Соблазнение крестьянства (сперва общереволюционными посулами, потом большевистской агитацией), чудовищные бесчинства лета 1917 года, и героическое повстанческое сопротивление предсказаны «каменскими» главами «Октября…». Трагедия казачества (сцепленная с его сепаратизмом, отгороженностью от общероссийской беды, потачками красным в начале Гражданской войны) предначертана в «донских» эпизодах «Марта…». Постоянный дрейф кадетов налево (охарактеризованный в «Октябре…») объясняет не только оплошность милюковских комбинаций при формировании Временного правительства, становление двоевластия, апрельский кризис и предательство кадетской партией её собственного лидера, но и беспомощность тогдашних русских либералов в дальнейшем. Ничтожество верхушки социалистов (крайняя степень которого представлена Керенским) обнаруживается при первом их появлении на исторической сцене и стопроцентно подтверждается как летом и осенью 1917 года (постоянный страх перед большевиками и оголтелыми «массами»), так и после октябрьского переворота. Разгром большевиками кронштадтского восстания не только возмездие за то, что творили балтийские матросы с первых дней революции (Кронштадт чёрной тенью висит над «буржуйским» Петроградом вплоть до переворота, которому яро споспешествует), но и прямое следствие (как и сам стихийный бунт против комиссародержавия) прежних преступлений, кровавого своеволия, не знающего (и знать не желающего) никакого удержу «матросоправства».
Нет в послеапрельской хронике буквально ни одного сюжета, который поражал бы неожиданностью. Временные поражения большевиков и победы их противников картины не меняют.

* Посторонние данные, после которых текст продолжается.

/-- A BINOP that faults has only read its operands. -/
theorem binop_raise {need : Int} {check : Int → Int → State → Effect → Effect}
    {f : Int → Int → Int} {s u : State} {c : Cause}
    (hcheck : ∀ a b t v, check a b t (.done v) = .raise c u → u = t ∧ c = .divisionByZero)
    (h : binop need check f s = .raise c u) :
    s.SameButDraws u ∧ (c = .stackUnderflow ∨ c = .divisionByZero) := by
  unfold binop at h
  rcases needDepth_raise h with ⟨rfl, rfl, -⟩ | ⟨-, h⟩
  · exact ⟨State.sameButDraws_refl _, Or.inl rfl⟩
  · obtain ⟨-, h⟩ := readCell_raise h
    obtain ⟨-, h⟩ := readCell_raise h
    obtain ⟨rfl, rfl⟩ := hcheck _ _ _ _ h
    exact ⟨((State.sameButDraws_refl _).afterRead _).afterRead _, Or.inr rfl⟩

/-- A UNOP that faults has done nothing. -/
theorem unop_raise {f : Int → Int} {s u : State} {c : Cause} (h : unop f s = .raise c u) :
    u = s ∧ c = .stackUnderflow := by
  unfold unop at h
  rcases needDepth_raise h with ⟨rfl, rfl, -⟩ | ⟨-, h⟩
  · exact ⟨rfl, rfl⟩
  · obtain ⟨-, h⟩ := readCell_raise h
    cases h

theorem noCheck_raise {a b : Int} {s u v : State} {c : Cause}
    (h : noCheck a b s (.done v) = .raise c u) : u = s ∧ c = .divisionByZero := by
  cases h

/-- A failed pre-check leaves everything but the number of DRAWs taken (40_dispatch.md R104). -/
theorem effectOf_raise {i : Instr} {s u : State} {c : Cause} (h : effectOf i s = .raise c u) :
    s.SameButDraws u := by
  have hb : ∀ (n : Int) (f : Int → Int → Int), binop n noCheck f s = .raise c u →
      s.SameButDraws u :=
    fun n f h => (binop_raise (check := noCheck) (fun _ _ _ _ h => noCheck_raise h) h).1
  have hd : ∀ (n : Int) (f : Int → Int → Int), binop n needDivisor f s = .raise c u →
      s.SameButDraws u :=
    fun n f h => (binop_raise (check := needDivisor) (fun _ _ _ _ h => needDivisor_raise h) h).1
  cases i
  case loadc => cases h
  case add => exact hb _ _ h
  case sub => exact hb _ _ h
  case mul => exact hb _ _ h
  case div => exact hd _ _ h
  case mod => exact hd _ _ h
  case and => exact hb _ _ h
  case or => exact hb _ _ h
  case xor => exact hb _ _ h
  case eq => exact hb _ _ h
  case neq => exact hb _ _ h
  case le => exact hb _ _ h
  case leq => exact hb _ _ h
  case gr => exact hb _ _ h
  case geq => exact hb _ _ h
  case not => rw [(unop_raise h).1]; exact s.sameButDraws_refl
  case neg => rw [(unop_raise h).1]; exact s.sameButDraws_refl
  case load =>
    rcases needDepth_raise h with ⟨rfl, -, -⟩ | ⟨-, h⟩
    · exact State.sameButDraws_refl _
    · obtain ⟨-, h⟩ := readCell_raise h
      rcases needAddress_raise h with ⟨rfl, -⟩ | ⟨-, -, h⟩
      · exact s.sameButDraws_refl.afterRead _
      · obtain ⟨-, h⟩ := readCell_raise h
        cases h
  case store =>
    rcases needDepth_raise h with ⟨rfl, -, -⟩ | ⟨-, h⟩
    · exact State.sameButDraws_refl _
    · obtain ⟨-, h⟩ := readCell_raise h
      rcases needAddress_raise h with ⟨rfl, -⟩ | ⟨-, -, h⟩
      · exact s.sameButDraws_refl.afterRead _
      · obtain ⟨-, h⟩ := readCell_raise h
        cases h
  case loada =>
    rcases needAddress_raise h with ⟨rfl, -⟩ | ⟨-, -, h⟩
    · exact State.sameButDraws_refl _
    · split at h
      · exact absurd h copyTop_raise
      · obtain ⟨-, h⟩ := readCell_raise h
        cases h
  case storea =>
    rcases needDepth_raise h with ⟨rfl, -, -⟩ | ⟨-, h⟩
    · exact State.sameButDraws_refl _
    · rcases needAddress_raise h with ⟨rfl, -⟩ | ⟨-, -, h⟩
      · exact State.sameButDraws_refl _
      · obtain ⟨-, h⟩ := readCell_raise h
        cases h
  case pop =>
    rcases needDepth_raise h with ⟨rfl, -, -⟩ | ⟨-, h⟩
    · exact State.sameButDraws_refl _
    · cases h
  case jump =>
    rcases needTarget_raise h with ⟨rfl, -⟩ | ⟨-, h⟩
    · exact State.sameButDraws_refl _
    · cases h
  case jumpz =>
    rcases needTarget_raise h with ⟨rfl, -⟩ | ⟨-, h⟩
    · exact State.sameButDraws_refl _
    · rcases needDepth_raise h with ⟨rfl, -, -⟩ | ⟨-, h⟩
      · exact State.sameButDraws_refl _
      · obtain ⟨-, h⟩ := readCell_raise h
        cases h
  case jumpi =>
    rcases needTarget_raise h with ⟨rfl, -⟩ | ⟨-, h⟩
    · exact State.sameButDraws_refl _
    · rcases needDepth_raise h with ⟨rfl, -, -⟩ | ⟨-, h⟩
      · exact State.sameButDraws_refl _
      · obtain ⟨-, h⟩ := readCell_raise h
        cases h
  case dup =>
    rcases needDepth_raise h with ⟨rfl, -, -⟩ | ⟨-, h⟩
    · exact State.sameButDraws_refl _
    · exact absurd h copyTop_raise
  case alloc k =>
    simp only [effectOf, allocEffect] at h
    split at h
    · cases h; exact State.sameButDraws_refl _
    · cases h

Героев сопротивления, в том числе – бравших на себя бремя власти (Колчак, Врангель), эпоха выдвинула, государственных деятелей, способных остановить Красное Колесо и предотвратить заковку ложных (каторжных) путей, – нет. Если не нашлось их в промежутке между гибелью Столыпина и вторым приходом революции (потрудилась старая власть на славу, бессознательно проводя «отрицательную селекцию»), то что могли сделать и лучшие из лучших (но не обретшие должного опыта) в разливе народоправства и пожаре гражданской войны, когда решение и «простых»-то задач стало неимоверно труднее? Это и называется отсутствием альтернативы.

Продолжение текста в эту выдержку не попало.